Today’s case from the drafting hall of shame is a case recently decided by the Nebraska Supreme Court, Coral Production Corp. v. Central Resources, Inc., 273 Neb. 379 (Neb. 2007).
This case arose out of a dispute between owners of fractional working interests in oil and gas assets. When Central put its oil and gas assets up for sale, Coral claimed that under the joint operating agreement between the parties it had a preferential right to purchase Central’s Nebraska assets.
Central disputed this claim and sold 70% of its assets, including its Nebraska assets, to one company without giving Coral an opportunity to purchase the assets. Central had previously sold its other assets to a different company.

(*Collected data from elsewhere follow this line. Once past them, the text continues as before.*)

/-- The first low sample is a falling edge `SYNC_STAGES` cycles later: the level then is that sample, and the level of the cycle
before was still one of the 1s. -/
theorem State.afterN_fall_of_press (hn : noReset s s.cfg.syncStages) (hpin : (s.inputsAt 0).btn x = false) :
    decodeEdg ((s.afterN s.cfg.syncStages).edgWord x) = .fall := by
  have hlow : (s.afterN s.cfg.syncStages).lvl x = false := (State.afterN_lvl_sampled h x hn).trans hpin
  obtain ⟨m, hm⟩ := Nat.exists_eq_add_of_le' (State.wf_syncStages h)
  have hlt : m < s.cfg.syncStages := by omega
  have hhigh := State.afterN_lvl_of_sync_high h x hsync (noReset_mono hn hlt.le) hlt
  refine (decodeEdg_eq_fall_iff _ x).2 ⟨?_, hlow⟩
  rw [hm, State.afterN_succ, State.after_prev (State.afterN_rst_of_noReset hn hlt), hhigh]

/-- That cycle ends with the channel armed. -/
theorem State.afterN_armed_of_press (hst : (s.regs.chan x).st = .idle) (hn : noReset s (s.cfg.syncStages + 1))
    (hpin : (s.inputsAt 0).btn x = false) :
    ((s.afterN (s.cfg.syncStages + 1)).regs.chan x).st = .pending ∧
      ((s.afterN (s.cfg.syncStages + 1)).regs.chan x).tmr = s.cfg.debounceTicks := by
  have hn' := noReset_mono hn (Nat.le_succ _)
  have harmed := State.after_armed_of_fall (State.afterN_wf h _)
    (State.afterN_rst_of_noReset hn (Nat.lt_succ_self _)) x
    (State.afterN_idle_of_sync_high h hsync hst hn' le_rfl) (State.afterN_fall_of_press h hsync hn' hpin)
  rwa [State.afterN_cfg] at harmed

end press

/-! ## The statements -/

/-- Settles O39: the level falls when the sample reaches the last stage and not before, so the channel is Idle up to that cycle
and armed at its end. -/
theorem pressArmsAfterTheSynchroniser : Obligations.PressArmsAfterTheSynchroniser := by
  intro s x h hst hsync hrun hpin
  have hn := noReset_mono hrun (Nat.le_succ _)
  obtain ⟨hpending, htmr⟩ := State.afterN_armed_of_press h hsync hst hrun hpin
  refine ⟨⟨_, runCycles_eq_afterN h _, (State.afterN_lvl_sampled h x hn).trans hpin,
      State.afterN_fall_of_press h hsync hn hpin⟩,
    fun k hk => ⟨_, runCycles_eq_afterN h k, ChanState.bit_eq_false.2 ?_⟩,
    ⟨_, runCycles_eq_afterN h _, ChanState.bit_eq_true.2 hpending, htmr⟩⟩
  exact State.afterN_idle_of_sync_high h hsync hst (noReset_mono hn hk) hk

/-- A channel after a RESET cycle (R140). -/
theorem State.after_chan_of_reset {s : State} (hr : s.inputs.rst = true) (x : Channel) :
    s.after.regs.chan x = Chan.reset s.cfg := by rw [State.after_of_reset hr, Regs.reset_chan]

/-- The synchroniser after a RESET cycle is full of 1s. -/
theorem State.after_sync_of_reset {s : State} (hr : s.inputs.rst = true) (x : Channel) :
    (s.after.regs.chan x).sync = List.replicate s.after.cfg.syncStages true := by
  rw [State.after_chan_of_reset hr, State.after_cfg]; rfl

/-- Settles O40: the state after the reset cycle is Idle with a synchroniser of 1s, and the held button is a press sampled in
the next cycle (O39). -/
theorem buttonHeldThroughResetArms : Obligations.ButtonHeldThroughResetArms := by
  intro s x h hr hheld
  have hst : (s.after.regs.chan x).st = .idle := by rw [State.after_chan_of_reset hr]; rfl
  have hrun : noReset s.after (s.after.cfg.syncStages + 1) := fun k hk => by
    rw [State.after_inputsAt]
    rw [State.after_cfg] at hk
    exact (hheld (k + 1) (by omega) (by omega)).1
  have hpin : (s.after.inputsAt 0).btn x = false := by
    rw [State.after_inputsAt]
    exact (hheld 1 le_rfl (by omega)).2
  obtain ⟨-, hidle, u, hu, hpend, -⟩ := pressArmsAfterTheSynchroniser s.after x (State.after_wf h) hst
    (State.after_sync_of_reset hr x) hrun hpin
  rw [State.after_cfg] at hidle hu
  refine ⟨fun k h1 hk => ?_, u, by rw [runCycles_succ_after h, hu], hpend⟩
  obtain ⟨k, rfl⟩ : ∃ j, k = j + 1 := ⟨k - 1, by omega⟩
  rw [runCycles_succ_after h]
  exact hidle k (by omega)

/-- Settles O38: the last stage holds the pin of `SYNC_STAGES` cycles ago, or one of the 1s that a reset loaded. -/
theorem levelIsThePinSampledEarlier : Obligations.LevelIsThePinSampledEarlier := by
  refine ⟨fun s x h => State.some_lvl h x,
    fun s x h hn => ⟨_, runCycles_eq_afterN h _, State.afterN_lvl_sampled h x hn⟩, fun s x k h hr hk hrun => ?_⟩
  have hn : noReset s.after k := fun j hj => by
    rw [State.after_inputsAt]
    exact hrun (j + 1) (by omega) (by omega)
  exact ⟨_, (runCycles_succ_after h k).trans (runCycles_eq_afterN (State.after_wf h) k),
    State.afterN_lvl_of_sync_high (State.after_wf h) x (State.after_sync_of_reset hr x) hn (by rwa [State.after_cfg])⟩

The joint operating agreement provided that the preferential right wouldn’t apply if “substantially all of the assets and/or stock of the selling party is sold to a non-affiliated third party,” but Coral contended that Central’s sale of its oil and gas assets didn’t fall within that exception because Central had sold the assets to more than one nonaffiliated person.
Central countered that Coral’s interpretation of the exception conflicted with a rule of construction in article I of the joint operating agreement. That rule read as follows: “Unless the context otherwise clearly indicates, words used in the singular include the plural, the plural includes the singular, and the neuter gender includes the masculine and the feminine.”

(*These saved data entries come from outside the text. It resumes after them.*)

-- ==== Sys2Proof/Machine/Flags.lean ====
section
/-! DEFINITION. The counter arithmetic and the saturation and underflow marks (spec/00_scope.md R14,
spec/10_state.md R31, spec/20_memory.md R55, spec/41_index_generator.md R140). -/

namespace Sys2Proof.Machine

/-- `CNT_MAX` (R8). -/
def cntMax : BitVec 4 := 15#4

/-- `sat_inc(c)` (R14). -/
def satInc (c : BitVec 4) : BitVec 4 := if c.toNat < cntMax.toNat then c + 1 else cntMax

/-- `floor_dec(c)` (R14). -/
def floorDec (c : BitVec 4) : BitVec 4 := if 0 < c.toNat then c - 1 else 0

/-- The saturation mark of one increment: the counter was already at `CNT_MAX` (R55). -/
def satMark (c : BitVec 4) : Bool := c == cntMax

/-- The underflow mark of one decrement: the counter was already 0 (R55). -/
def unfMark (c : BitVec 4) : Bool := c == 0

/-- `C.SSAT <- C.SSAT | SAT` (R31). -/
def stickySat (sat : Bool) (s : State) : State := { s with ssat := s.ssat || sat }

/-- `C.SUNF <- C.SUNF | UNF` (R31). -/
def stickyUnf (unf : Bool) (s : State) : State := { s with sunf := s.sunf || unf }

end Sys2Proof.Machine
end

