-- ==== Sys2Proof/Machine/CountingFilter.lean ====
section
/-! DEFINITION. Unit C, the counting Bloom filter: INS.C, QRY.C, REM.C (spec/43_counting_filter.md R171 to R173). -/

namespace Sys2Proof.Machine

/-- `INS.C` (R171). -/
def insC (cfg : Config) (len : BitVec 16) (payload : List Word) (s : State) : Host.Outcome State Fault Refusal :=
  itemCommand cfg opIns .C len payload s fun js =>
    let r := incAll js s.cnt
    respond { op := opIns, u := .C, sat := r.2, pk := s.c.k } (stickySat r.2 { s with cnt := r.1 })

/-- `QRY.C` (R172). -/
def qryC (cfg : Config) (len : BitVec 16) (payload : List Word) (s : State) : Host.Outcome State Fault Refusal :=
  itemCommand cfg opQry .C len payload s fun js =>
    let r := scan (cntNonzero s.cnt) js
    respond { op := opQry, u := .C, res := r.1, pk := BitVec.ofNat 8 r.2 } s

/-- `REM.C` (R173). -/
def remC (cfg : Config) (len : BitVec 16) (payload : List Word) (s : State) : Host.Outcome State Fault Refusal :=
  itemCommand cfg opRem .C len payload s fun js =>
    let r := decAll js s.cnt
    respond { op := opRem, u := .C, unf := r.2, pk := s.c.k } (stickyUnf r.2 { s with cnt := r.1 })

/-- INS.C: insert into the counting filter (R171). -/
def execInsC (len : BitVec 16) (payload : List Word) (s : State) : Host.Outcome State Fault Refusal :=
  insC Config.hw len payload s

/-- QRY.C: membership query on the counting filter (R172). -/
def execQryC (len : BitVec 16) (payload : List Word) (s : State) : Host.Outcome State Fault Refusal :=
  qryC Config.hw len payload s

/-- REM.C: remove from the counting filter (R173). -/
def execRemC (len : BitVec 16) (payload : List Word) (s : State) : Host.Outcome State Fault Refusal :=
  remC Config.hw len payload s

end Sys2Proof.Machine
end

With respect to this argument, the district court held in favor of Central, and the supreme court affirmed. But the court’s holding isn’t actually what interests me about this case. Instead, it brings to mind the following two recommendations:
First, whenever you’re drafting a provision that refers to a thing or an unnamed person, consider whether you want that provision to apply (1) regardless of the number of things or persons, (2) only with respect to one thing or person, or (3) only with respect to more than one thing or person. In most contexts, the first meaning is the one you’ll want to convey. In that case, you should make it explicit by using “one or more.” For purposes of the exception in the joint operating agreement, Central would have been advised to have it refer to “one or more non-affiliated persons.” (Note my aversion to third party; see MSCD 9.56.)

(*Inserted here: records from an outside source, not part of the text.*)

-- ==== Sys2Proof/Machine/Step.lean ====
section
/-! DEFINITION. One rising edge of `clk` (spec/30_encoding.md R82, R83), and the placing of an instruction where the next
step executes it. -/

namespace Sys2Proof.Machine

/-- One edge: a reset edge (70_reset_and_hazards R241); a host that breaks its first duty, which the spec does not define
(R250); a complete command executed, or answered with its decode error (30_encoding R79); else the transfers of R83. -/
def step (s : State) : Host.Outcome State Fault Refusal :=
  if (nextEdge s).rst then .next (resetEdge s)
  else if hostBreach s (nextEdge s) then .refused .hostWordChanged
  else
    match readyCommand s with
    | none => .next (transfer Config.hw s (nextEdge s))
    | some (h, payload) =>
      match decode h payload with
      | .ok i => exec i (retire s (nextEdge s))
      | .error d => answerUndecoded h d (retire s (nextEdge s))

/-- `s` with the instruction whose bits are `w` held complete by the front end, so that the next step executes it
(log entry 7). -/
def State.withFetchWord (s : State) (nbits w : Nat) : State :=
  withCommand s (tableHeader nbits w) (tablePayload nbits w)

end Sys2Proof.Machine
end

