/-- A command that may have its effect has it. -/
theorem exec_of_effect {i : Instr} {s t : State} (h : Effect i s t) :
    exec i s = .next { t with rsp := some (successResponse i s).word } := by
  cases i with
  | consB k m x y =>
    obtain ⟨hc, rfl⟩ := h
    simp only [exec, execConsB, consB, (consCheck_eq_none (u := .B)).2 hc]; rfl
  | consC k m x y =>
    obtain ⟨hc, rfl⟩ := h
    simp only [exec, execConsC, consC, (consCheck_eq_none (u := .C)).2 hc]; rfl
  | dstrB => obtain ⟨hc, rfl⟩ := h; simp only [exec, execDstrB, hc]; rfl
  | dstrC => obtain ⟨hc, rfl⟩ := h; simp only [exec, execDstrC, hc]; rfl
  | insB len p => obtain ⟨ha, rfl⟩ := h; simp only [exec, execInsB, insB]; rw [itemCommand_of_accepts ha]; rfl
  | insC len p => obtain ⟨ha, rfl⟩ := h; simp only [exec, execInsC, insC]; rw [itemCommand_of_accepts ha]; rfl
  | qryB len p => obtain ⟨ha, rfl⟩ := h; simp only [exec, execQryB, qryB]; rw [itemCommand_of_accepts ha]; rfl
  | qryC len p => obtain ⟨ha, rfl⟩ := h; simp only [exec, execQryC, qryC]; rw [itemCommand_of_accepts ha]; rfl
  | remB len p => exact h.elim
  | remC len p => obtain ⟨ha, rfl⟩ := h; simp only [exec, execRemC, remC]; rw [itemCommand_of_accepts ha]; rfl
  | statB => cases h; simp only [exec, execStatB, successResponse]; split <;> rfl
  | statC => cases h; simp only [exec, execStatC, successResponse]; split <;> rfl

/-- A decoded command has the header's `OP` and unit. -/
theorem decode_opAndUnit {h : Word} {payload : List Word} {i : Instr} (hd : decode h payload = .ok i) :
    opAndUnit i = (opOf h, unitOf h) := by
  have stat : ∀ o : BitVec 4, opReserved o = false → o ≠ opCons → o ≠ opDstr → o ≠ opIns → o ≠ opQry → o ≠ opRem →
      o = opStat := by decide
  have unit : ∀ {o : BitVec 4} {onB onC : Instr}, opOf h = o → opAndUnit onB = (o, .B) → opAndUnit onC = (o, .C) →
      opAndUnit (forUnit h onB onC) = (opOf h, unitOf h) := by
    intro o onB onC ho hB hC
    unfold forUnit
    split <;> next hu => simp [ho, hu, hB, hC]
  unfold decode at hd
  split at hd
  · cases hd
  · next hres =>
    split at hd
    · cases hd
    · split at hd
      · cases hd
      · split at hd
        · next ho =>
          unfold decodeCons at hd
          split at hd
          · split at hd <;> cases hd <;> next hu => simp [opAndUnit, ho, hu]
          · cases hd
        · next h1 =>
          split at hd
          · next ho => cases hd; exact unit ho rfl rfl
          · next h2 =>
            split at hd
            · next ho => cases hd; exact unit ho rfl rfl
            · next h3 =>
              split at hd
              · next ho => cases hd; exact unit ho rfl rfl
              · next h4 =>
                split at hd
                · next ho => cases hd; exact unit ho rfl rfl
                · next h5 => cases hd; exact unit (stat _ (by simpa using hres) h1 h2 h3 h4 h5) rfl rfl
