/-! ### Witnesses of the obligations' hypotheses -/

/-- Both units hold a filter of one slot and one index, which every implementation has room for, with the arrays
given; the empty item, which every implementation accepts, has the index 0. -/
def small (arr : Memory 1) (cnt : Memory 4) : State :=
  { idle with b := unitOn 1 1 0 0, c := unitOn 1 1 0 0, arr := arr, cnt := cnt }

theorem sizeOk_small (arr : Memory 1) (cnt : Memory 4) (u : UnitId) : sizeOk Config.hw u (small arr cnt) = true := by
  rw [sizeOk_iff]
  cases u
  · exact ⟨Nat.le_refl 1, Config.hw_legal.1.1⟩
  · exact ⟨Nat.le_refl 1, Config.hw_legal.2.1.1⟩

/-- The commands on the empty item are accepted. -/
theorem accepts_small (arr : Memory 1) (cnt : Memory 4) (u : UnitId) : Accepts u 0 (small arr cnt) :=
  ⟨by cases u <;> rfl, sizeOk_small arr cnt u, Nat.zero_le _⟩

theorem idx_small (item : List Byte) (i : Nat) : idx Config.hw (unitOn 1 1 0 0) item i = 0 := Nat.mod_one _

theorem indices_small (item : List Byte) : indices Config.hw (unitOn 1 1 0 0) item = [0] := by
  show [idx Config.hw (unitOn 1 1 0 0) item 0] = [0]
  rw [idx_small]

/-- The invariant holds of it. -/
theorem inv_small : Machine.Inv (small [] []) :=
  ⟨fun _ => ⟨Nat.le_refl 1, Config.hw_legal.1.1, Nat.le_refl 1⟩, fun _ => ⟨Nat.le_refl 1, Config.hw_legal.2.1.1, Nat.le_refl 1⟩,
    ⟨rfl, fun _ h => (nomatch h)⟩, ⟨rfl, fun _ h => (nomatch h)⟩, fun _ => ⟨rfl, rfl⟩, fun _ h => (nomatch h),
    fun _ => rfl, fun _ h => (nomatch h), fun _ h => (nomatch h)⟩

/-- The invariant holds with a command held whose payload is none. -/
theorem inv_withCommand (h : Word) (h0 : payloadWords h = 0) : Machine.Inv (withCommand (small [] []) h []) := by
  obtain ⟨h1, h2, h3, h4, h5, -, -, -, -⟩ := inv_small
  refine ⟨h1, h2, h3, h4, h5, fun p hp => ?_, fun hn => (nomatch hn), fun p hp => (nomatch hp), fun p hp => (nomatch hp)⟩
  cases hp
  exact ⟨Nat.zero_le _, by rw [h0]; simp⟩

/-- A complete command runs at an idle edge. -/
theorem runs_withCommand (s : State) (h : Word) (payload : List Word) : Runs (withCommand s h payload) h payload :=
  ⟨rfl, rfl, by simp [readyCommand]⟩

/-- A command that runs and has its effect. -/
theorem step_of_effect {s t : State} {h : Word} {payload : List Word} {i : Instr} (hr : Runs s h payload)
    (hd : decode h payload = .ok i) (he : Effect i (onEdge s) t) :
    step s = .next { t with rsp := some (successResponse i (onEdge s)).word } := by
  rw [step_of_runs hr, hd]
  exact exec_of_effect he

theorem step_withCommand {s t : State} {h : Word} {payload : List Word} {i : Instr} (hd : decode h payload = .ok i)
    (he : Effect i (onEdge (withCommand s h payload)) t) :
    step (withCommand s h payload) =
      .next { t with rsp := some (successResponse i (onEdge (withCommand s h payload))).word } :=
  step_of_effect (runs_withCommand _ _ _) hd he

/-- A unit C of one slot accepts the empty item. -/
theorem accepts_of_c {s : State} (h : s.c = unitOn 1 1 0 0) : Accepts .C 0 s := by
  refine ⟨by simp only [State.regs_C, h]; rfl, sizeOk_iff.2 ?_, Nat.zero_le _⟩
  simp only [State.regs_C, h]
  exact ⟨Nat.le_refl 1, Config.hw_legal.2.1.1⟩

theorem test_witness_EncodedCommandDecodesBack : (Instr.insB 9 [0x6867666564636261, 0x69]).wf = true := by decide

theorem test_witness_DecodedCommandEncodesBack :
    decode 0x3000000900000000 [0x6867666564636261, 0x69] = .ok (.insB 9 [0x6867666564636261, 0x69]) ∧
    [0x6867666564636261, (0x69 : Word)].length = payloadWords 0x3000000900000000 := by decide

/-- Each clause, at the boundaries of the opcode's range. -/
theorem test_witness_EveryHeaderIsSorted :
    ((opOf 0x0).toNat = 0 ∧ (opOf 0x7000000000000000).toNat = 7 ∧ (opOf 0xf000000000000000).toNat = 15) ∧
    ((opOf 0x1000000100000000).toNat = 1 ∧ fieldsOk 0x1000000100000000 = false) ∧
    ((opOf 0x6000000000000001).toNat = 6 ∧ fieldsOk 0x6000000000000001 = false) ∧
    ((opOf 0x1001000000000001).toNat = 1 ∧ fieldsOk 0x1001000000000001 = true ∧
      [0, (0 : Word)].length = payloadWords 0x1001000000000001) ∧
    ((opOf 0x6000000000000000).toNat = 6 ∧ fieldsOk 0x6000000000000000 = true ∧
      ([] : List Word).length = payloadWords 0x6000000000000000) := by decide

Second, don’t rely on a “rule of construction” of the sort included in article I of the joint operating agreement. For one thing, such a rule applies a Procrustean regime to a contract—one’s entitled to wonder whether throughout a contract every use of the singular really is intended to include the plural. And you could drive a truck through the caveat “Unless the context otherwise clearly indicates.” If the parties get into an argument over singular versus plural, it’s entirely likely that this sort of rule of construction won’t dissuade one or more parties from filing a lawsuit. And that’s exactly what came to pass in this case.